Last Thursday was the seventh day of the Chinese New Year, also known as 人日 and considered as everyone’s birthday. It’s traditional to have lo hei (捞鱼生) on that day, but for Teochew people, it’s also the day that they cook seven vegetables (七样菜 or 七样羹).

For the past few years, we’ve had it for dinner at The Old Folks but this year The Wife decided to make it at home herself.

I’m not Teochew, and therefore not familiar with this particular tradition, so I’ll rely on this excerpt from a short write-up in the local Chinese newspaper:

这道菜源自潮州传统,一般用大菜(芥菜)、芥兰、蒜、白菜、厚合、春菜及芹菜这七样蔬菜煮成,配以红糖。

民俗学家游龙子表示,初七吃七样菜已是自古传下来的习俗。

“ 潮州人对饮食讲究, 农历正月初一之后天天大鱼大肉,选择在初七吃蔬菜来解腻。近年来尤其有更多年轻人热衷。”

民俗学家陈军荣表示:“初七是人日,本不应杀生,因此有在初七吃七样菜的说法。”

Which loosely translates to:

“This dish originates from Teochew tradition, and is typically cooked using Chinese mustard, kai lan, leek, Chinese cabbage, chard, mustard green and celery, with some red sugar.

Folklore scholar You Long Zi states that eating seven vegetables during the seventh day of the Chinese New Year is a tradition that has been passed down from olden times.

“The Teochew people are particular about their food, and after feasting on heavy meat and seafood heavy dishes from the first day of the new year, they choose to have vegetables on the seventh day to detox. In recent years, this has been especially popular with young people.”

Folklore scholar Chen Jun Rong states: “The seventh day is “Peoples’ Day”, and should be a day where no animals are killed and therefore giving rise to the idea of having seven vegetables on that day.”
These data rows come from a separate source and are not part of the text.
theorem execPairConfigurePort_keeps (src : CmdSrc) (port : Nat) (attach : Nat) (source : Nat) (base : Nat) (count : Nat) (untagged : Nat) (s : State) :
    Out.keeps [.cmd, .hostMem, .glob, .pair, .fw, .mbs, .fence, .events, .stats] s (execPairConfigurePort src port attach source base count untagged s) := by
  unfold execPairConfigurePort
  try dsimp only
  repeat' first
    | with_reducible apply goesOn.refl | with_reducible apply out_next
    | (with_reducible apply keeps_runCmd; rotate_left 1; intro y) | with_reducible apply bodyPairConfigurePort_on
    | with_reducible decide

theorem execPairConfigurePort_on {kp : List Part} {b0 : State} {src : CmdSrc} {port : Nat} {attach : Nat} {source : Nat} {base : Nat} {count : Nat} {untagged : Nat} {s : State} (hk : goesOn kp b0 s) (hq : ∀ p ∈ [.cmd, .hostMem, .glob, .pair, .fw, .mbs, .fence, .events, .stats], p ∈ kp) :
    Out.keeps kp b0 (execPairConfigurePort src port attach source base count untagged s) := .after hk ((execPairConfigurePort_keeps src port attach source base count untagged s).mono hq)

theorem execPairGetStatus_keeps (src : CmdSrc) (clear : Bool) (s : State) :
    Out.keeps [.cmd, .hostMem, .glob, .pair, .fw, .mbs, .fence, .events] s (execPairGetStatus src clear s) := by
  unfold execPairGetStatus
  try dsimp only
  repeat' first
    | with_reducible apply goesOn.refl | with_reducible apply out_next
    | (with_reducible apply keeps_runCmd; rotate_left 1; intro y) | with_reducible apply bodyPairGetStatus_on
    | with_reducible decide

theorem execPairGetStatus_on {kp : List Part} {b0 : State} {src : CmdSrc} {clear : Bool} {s : State} (hk : goesOn kp b0 s) (hq : ∀ p ∈ [.cmd, .hostMem, .glob, .pair, .fw, .mbs, .fence, .events], p ∈ kp) :
    Out.keeps kp b0 (execPairGetStatus src clear s) := .after hk ((execPairGetStatus_keeps src clear s).mono hq)

theorem execPairResync_keeps (src : CmdSrc) (s : State) :
    Out.keeps [.cmd, .hostMem, .glob, .pair, .fw, .mbs, .fence, .events] s (execPairResync src s) := by
  unfold execPairResync
  try dsimp only
  repeat' first
    | with_reducible apply goesOn.refl | with_reducible apply out_next
    | (with_reducible apply keeps_runCmd; rotate_left 1; intro y) | with_reducible apply bodyPairResync_on | with_reducible decide

theorem execPairResync_on {kp : List Part} {b0 : State} {src : CmdSrc} {s : State} (hk : goesOn kp b0 s) (hq : ∀ p ∈ [.cmd, .hostMem, .glob, .pair, .fw, .mbs, .fence, .events], p ∈ kp) :
    Out.keeps kp b0 (execPairResync src s) := .after hk ((execPairResync_keeps src s).mono hq)

theorem execPairTest_keeps (src : CmdSrc) (duration : Nat) (s : State) :
    Out.keeps [.cmd, .hostMem, .glob, .pair, .fw, .mbs, .fence, .events] s (execPairTest src duration s) := by
  unfold execPairTest
  try dsimp only
  repeat' first
    | with_reducible apply goesOn.refl | with_reducible apply out_next
    | (with_reducible apply keeps_runCmd; rotate_left 1; intro y) | with_reducible apply bodyPairTest_on | with_reducible decide

theorem execPairTest_on {kp : List Part} {b0 : State} {src : CmdSrc} {duration : Nat} {s : State} (hk : goesOn kp b0 s) (hq : ∀ p ∈ [.cmd, .hostMem, .glob, .pair, .fw, .mbs, .fence, .events], p ∈ kp) :
    Out.keeps kp b0 (execPairTest src duration s) := .after hk ((execPairTest_keeps src duration s).mono hq)

theorem execPairGetDigest_keeps (src : CmdSrc) (clear : Bool) (source : Nat) (s : State) :
    Out.keeps [.cmd, .hostMem, .glob, .pair, .fw, .mbs, .fence, .events] s (execPairGetDigest src clear source s) := by
  unfold execPairGetDigest
  try dsimp only
  repeat' first
    | with_reducible apply goesOn.refl | with_reducible apply out_next
    | (with_reducible apply keeps_runCmd; rotate_left 1; intro y) | with_reducible apply bodyPairGetDigest_on
    | with_reducible decide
We didn’t have the exact combination of vegetables required, so The Wife scrounged up whatever was available in the fridge and proceeded to fry it all up in her wok. And even though the ingredients weren’t quite the same as those used by The Old Folks, the taste was quite close to what they usually make.

She posted a Facebook story to document the process and found out that co-incidentally, her good friend DT in California had made the same dish. If you’re like me and assumed that she used kimchi in her version, she didn’t. The orange colour was from the vegan soy chorizo that she added.

Hmm… somehow I don’t think vegan soy chorizo counts as a vegetable, and it’s definitely not something that old Teochew people would agree with for such a traditional dish.

But hey, whatever makes you happy. Though I have to say that from the photo, it did look quite yummy.